Working from the records below, repeat exactly the lines starting at the line that contains "00 (R157). -/" and ending at the line that contains "def succeed (out", inclusive.
━━━ DATA EXTRACT ━━━
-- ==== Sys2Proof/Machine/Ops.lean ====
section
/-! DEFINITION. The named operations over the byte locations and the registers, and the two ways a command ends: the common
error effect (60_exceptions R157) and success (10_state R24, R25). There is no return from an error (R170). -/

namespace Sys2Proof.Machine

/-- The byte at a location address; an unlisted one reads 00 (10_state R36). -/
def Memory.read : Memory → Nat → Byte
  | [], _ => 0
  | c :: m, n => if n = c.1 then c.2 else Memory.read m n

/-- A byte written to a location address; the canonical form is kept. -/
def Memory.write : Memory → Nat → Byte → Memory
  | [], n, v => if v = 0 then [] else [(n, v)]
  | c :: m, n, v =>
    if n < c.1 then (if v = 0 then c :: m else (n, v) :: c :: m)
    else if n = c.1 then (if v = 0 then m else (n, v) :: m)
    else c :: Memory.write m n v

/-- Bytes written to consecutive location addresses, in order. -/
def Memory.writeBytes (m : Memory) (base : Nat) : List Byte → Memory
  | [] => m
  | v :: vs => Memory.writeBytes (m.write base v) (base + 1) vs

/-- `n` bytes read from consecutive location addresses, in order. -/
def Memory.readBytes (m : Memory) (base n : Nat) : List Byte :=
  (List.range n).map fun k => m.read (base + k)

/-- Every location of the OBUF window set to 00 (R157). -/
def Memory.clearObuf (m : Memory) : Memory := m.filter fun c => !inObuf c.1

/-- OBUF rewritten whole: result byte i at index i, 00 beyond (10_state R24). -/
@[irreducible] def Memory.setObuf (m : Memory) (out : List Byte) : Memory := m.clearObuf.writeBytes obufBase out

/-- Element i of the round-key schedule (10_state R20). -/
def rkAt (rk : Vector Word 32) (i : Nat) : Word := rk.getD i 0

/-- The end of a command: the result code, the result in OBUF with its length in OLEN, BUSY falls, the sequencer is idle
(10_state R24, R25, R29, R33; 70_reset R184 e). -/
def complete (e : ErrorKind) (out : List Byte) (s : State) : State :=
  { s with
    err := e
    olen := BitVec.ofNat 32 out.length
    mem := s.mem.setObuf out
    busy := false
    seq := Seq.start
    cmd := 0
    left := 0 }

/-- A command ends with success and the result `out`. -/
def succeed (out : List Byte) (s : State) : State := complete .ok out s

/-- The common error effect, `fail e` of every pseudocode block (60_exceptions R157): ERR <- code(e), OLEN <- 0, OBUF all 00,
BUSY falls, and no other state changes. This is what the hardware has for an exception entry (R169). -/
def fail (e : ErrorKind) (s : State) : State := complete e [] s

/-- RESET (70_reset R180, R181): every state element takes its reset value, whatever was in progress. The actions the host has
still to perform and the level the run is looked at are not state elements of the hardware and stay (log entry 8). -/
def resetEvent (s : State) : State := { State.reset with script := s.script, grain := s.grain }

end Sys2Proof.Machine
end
━━━
━━━ DATA EXTRACT ━━━
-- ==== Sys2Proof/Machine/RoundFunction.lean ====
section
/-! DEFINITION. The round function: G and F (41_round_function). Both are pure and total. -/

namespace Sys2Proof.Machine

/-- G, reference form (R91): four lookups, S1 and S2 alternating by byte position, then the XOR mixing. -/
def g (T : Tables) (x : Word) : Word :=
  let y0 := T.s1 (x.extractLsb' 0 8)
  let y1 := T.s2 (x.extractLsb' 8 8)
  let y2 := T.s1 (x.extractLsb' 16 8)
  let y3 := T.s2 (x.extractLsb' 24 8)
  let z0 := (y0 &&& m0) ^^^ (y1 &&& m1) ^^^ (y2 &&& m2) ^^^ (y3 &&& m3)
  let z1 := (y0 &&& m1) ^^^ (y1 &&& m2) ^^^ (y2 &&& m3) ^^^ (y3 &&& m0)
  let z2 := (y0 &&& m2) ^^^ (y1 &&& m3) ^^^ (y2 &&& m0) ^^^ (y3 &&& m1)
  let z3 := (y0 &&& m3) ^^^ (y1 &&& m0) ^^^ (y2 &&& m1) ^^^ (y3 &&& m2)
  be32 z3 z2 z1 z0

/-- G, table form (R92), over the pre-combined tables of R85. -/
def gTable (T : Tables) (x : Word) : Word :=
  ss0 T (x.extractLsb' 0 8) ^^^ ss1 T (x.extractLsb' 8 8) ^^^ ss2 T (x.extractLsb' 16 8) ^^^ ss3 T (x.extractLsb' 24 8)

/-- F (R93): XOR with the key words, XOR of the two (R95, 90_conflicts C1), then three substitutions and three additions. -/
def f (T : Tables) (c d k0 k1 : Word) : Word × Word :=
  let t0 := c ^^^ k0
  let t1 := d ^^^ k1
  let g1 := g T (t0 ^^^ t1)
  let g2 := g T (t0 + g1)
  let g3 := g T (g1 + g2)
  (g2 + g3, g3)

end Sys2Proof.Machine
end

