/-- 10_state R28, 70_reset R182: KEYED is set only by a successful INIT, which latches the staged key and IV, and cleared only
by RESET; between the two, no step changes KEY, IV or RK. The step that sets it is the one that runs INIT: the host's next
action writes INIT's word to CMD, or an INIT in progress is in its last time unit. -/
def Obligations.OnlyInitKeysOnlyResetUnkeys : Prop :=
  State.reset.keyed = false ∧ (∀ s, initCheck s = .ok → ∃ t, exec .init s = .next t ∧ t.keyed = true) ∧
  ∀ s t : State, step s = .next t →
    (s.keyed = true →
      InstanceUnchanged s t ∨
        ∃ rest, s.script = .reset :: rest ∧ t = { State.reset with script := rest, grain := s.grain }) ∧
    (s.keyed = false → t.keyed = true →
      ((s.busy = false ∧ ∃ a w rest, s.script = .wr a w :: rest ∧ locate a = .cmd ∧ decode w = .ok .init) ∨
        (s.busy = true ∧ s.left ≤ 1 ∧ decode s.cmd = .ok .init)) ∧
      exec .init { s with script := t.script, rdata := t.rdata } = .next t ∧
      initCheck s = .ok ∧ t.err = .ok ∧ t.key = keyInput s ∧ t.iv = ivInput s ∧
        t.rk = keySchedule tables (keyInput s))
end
━━━
━━━ DATA EXTRACT ━━━
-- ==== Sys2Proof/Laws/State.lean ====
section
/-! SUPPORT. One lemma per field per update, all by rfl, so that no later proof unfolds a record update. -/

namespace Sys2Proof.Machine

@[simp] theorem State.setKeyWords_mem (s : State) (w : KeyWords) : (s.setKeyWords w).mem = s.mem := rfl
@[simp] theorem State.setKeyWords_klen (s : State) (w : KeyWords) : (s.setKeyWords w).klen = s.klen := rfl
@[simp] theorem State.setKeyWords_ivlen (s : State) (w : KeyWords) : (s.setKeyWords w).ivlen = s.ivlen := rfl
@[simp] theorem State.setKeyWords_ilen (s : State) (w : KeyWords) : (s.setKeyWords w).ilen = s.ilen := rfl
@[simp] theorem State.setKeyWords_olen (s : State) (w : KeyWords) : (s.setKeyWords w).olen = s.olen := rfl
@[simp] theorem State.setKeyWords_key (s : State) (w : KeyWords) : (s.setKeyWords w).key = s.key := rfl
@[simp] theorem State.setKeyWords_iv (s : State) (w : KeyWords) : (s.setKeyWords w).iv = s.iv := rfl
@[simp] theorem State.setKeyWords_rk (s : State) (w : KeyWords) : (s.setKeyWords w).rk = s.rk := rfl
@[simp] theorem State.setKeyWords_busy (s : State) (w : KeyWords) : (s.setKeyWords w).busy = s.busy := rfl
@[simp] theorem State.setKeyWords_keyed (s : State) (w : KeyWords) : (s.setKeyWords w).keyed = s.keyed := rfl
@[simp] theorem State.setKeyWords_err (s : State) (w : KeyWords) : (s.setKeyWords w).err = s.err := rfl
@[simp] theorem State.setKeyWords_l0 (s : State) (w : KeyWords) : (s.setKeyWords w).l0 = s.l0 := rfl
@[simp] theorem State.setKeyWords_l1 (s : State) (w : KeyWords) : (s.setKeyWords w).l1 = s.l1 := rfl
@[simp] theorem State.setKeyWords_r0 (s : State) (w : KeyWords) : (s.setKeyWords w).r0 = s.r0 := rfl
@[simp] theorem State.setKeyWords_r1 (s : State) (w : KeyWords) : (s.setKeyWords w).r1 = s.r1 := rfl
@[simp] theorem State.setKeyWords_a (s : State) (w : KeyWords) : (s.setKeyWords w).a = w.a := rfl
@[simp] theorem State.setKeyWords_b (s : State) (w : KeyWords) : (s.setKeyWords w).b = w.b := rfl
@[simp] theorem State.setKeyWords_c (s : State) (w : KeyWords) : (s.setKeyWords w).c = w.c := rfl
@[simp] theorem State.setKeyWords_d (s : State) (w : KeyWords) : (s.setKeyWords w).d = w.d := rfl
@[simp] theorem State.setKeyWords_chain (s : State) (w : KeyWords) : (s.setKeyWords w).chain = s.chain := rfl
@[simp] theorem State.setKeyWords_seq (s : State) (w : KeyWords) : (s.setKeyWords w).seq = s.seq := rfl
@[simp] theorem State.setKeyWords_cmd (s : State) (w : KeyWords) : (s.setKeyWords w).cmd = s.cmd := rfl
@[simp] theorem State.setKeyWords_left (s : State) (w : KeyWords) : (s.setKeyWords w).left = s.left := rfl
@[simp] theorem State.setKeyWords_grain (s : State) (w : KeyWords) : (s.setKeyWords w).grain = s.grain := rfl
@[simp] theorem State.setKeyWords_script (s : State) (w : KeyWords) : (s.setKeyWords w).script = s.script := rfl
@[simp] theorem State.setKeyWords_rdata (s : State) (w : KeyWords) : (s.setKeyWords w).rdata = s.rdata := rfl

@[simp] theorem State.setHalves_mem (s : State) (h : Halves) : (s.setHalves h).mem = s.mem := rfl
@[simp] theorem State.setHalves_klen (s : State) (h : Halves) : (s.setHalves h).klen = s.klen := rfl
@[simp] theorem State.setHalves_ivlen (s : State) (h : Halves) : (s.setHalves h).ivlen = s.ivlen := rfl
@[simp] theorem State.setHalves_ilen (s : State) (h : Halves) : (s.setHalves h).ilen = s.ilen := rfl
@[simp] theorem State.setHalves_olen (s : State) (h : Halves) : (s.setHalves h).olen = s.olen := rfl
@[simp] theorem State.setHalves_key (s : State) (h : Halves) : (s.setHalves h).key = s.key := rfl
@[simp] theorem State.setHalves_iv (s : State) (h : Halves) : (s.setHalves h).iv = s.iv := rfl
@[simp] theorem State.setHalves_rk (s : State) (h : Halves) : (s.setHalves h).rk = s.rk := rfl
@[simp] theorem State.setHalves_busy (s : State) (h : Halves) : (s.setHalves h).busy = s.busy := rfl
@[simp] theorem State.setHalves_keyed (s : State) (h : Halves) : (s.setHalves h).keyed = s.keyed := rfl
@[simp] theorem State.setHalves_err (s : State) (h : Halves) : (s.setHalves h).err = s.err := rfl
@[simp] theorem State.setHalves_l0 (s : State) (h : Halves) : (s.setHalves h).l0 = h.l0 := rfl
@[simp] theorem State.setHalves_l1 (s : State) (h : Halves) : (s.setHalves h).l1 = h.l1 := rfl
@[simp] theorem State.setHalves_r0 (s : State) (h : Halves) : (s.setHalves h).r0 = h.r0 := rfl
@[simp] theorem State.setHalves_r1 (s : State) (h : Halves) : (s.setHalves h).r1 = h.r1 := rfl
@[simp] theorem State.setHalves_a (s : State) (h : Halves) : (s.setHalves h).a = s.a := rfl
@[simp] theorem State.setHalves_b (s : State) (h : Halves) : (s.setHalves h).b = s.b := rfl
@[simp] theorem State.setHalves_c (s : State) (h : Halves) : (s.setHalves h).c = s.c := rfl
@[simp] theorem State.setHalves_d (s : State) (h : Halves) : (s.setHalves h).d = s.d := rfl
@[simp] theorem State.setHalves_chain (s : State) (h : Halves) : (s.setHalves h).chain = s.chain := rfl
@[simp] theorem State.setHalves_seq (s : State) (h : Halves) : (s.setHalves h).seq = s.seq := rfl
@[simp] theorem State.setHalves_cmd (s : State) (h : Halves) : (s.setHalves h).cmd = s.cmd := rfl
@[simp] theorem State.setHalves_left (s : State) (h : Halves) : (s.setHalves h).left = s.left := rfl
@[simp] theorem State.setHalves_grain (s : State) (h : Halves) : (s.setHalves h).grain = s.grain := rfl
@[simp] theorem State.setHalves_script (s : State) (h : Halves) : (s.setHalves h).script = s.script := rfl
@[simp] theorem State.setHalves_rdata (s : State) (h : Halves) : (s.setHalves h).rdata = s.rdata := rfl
━━━
### [SOLVED PROBLEM]
/-- Every location of the OBUF window set to 00 (R157). -/
def Memory.clearObuf (m : Memory) : Memory := m.filter fun c => !inObuf c.1

/-- OBUF rewritten whole: result byte i at index i, 00 beyond (10_state R24). -/
@[irreducible] def Memory.setObuf (m : Memory) (out : List Byte) : Memory := m.clearObuf.writeBytes obufBase out

/-- Element i of the round-key schedule (10_state R20). -/
def rkAt (rk : Vector Word 32) (i : Nat) : Word := rk.getD i 0

/-- The end of a command: the result code, the result in OBUF with its length in OLEN, BUSY falls, the sequencer is idle
(10_state R24, R25, R29, R33; 70_reset R184 e). -/
def complete (e : ErrorKind) (out : List Byte) (s : State) : State :=
  { s with
    err := e
    olen := BitVec.ofNat 32 out.length
    mem := s.mem.setObuf out
    busy := false
    seq := Seq.start
    cmd := 0
    left := 0 }

/-- A command ends with success and the result `out`. -/
def succeed (out : List Byte) (s : State) : State := complete .ok out s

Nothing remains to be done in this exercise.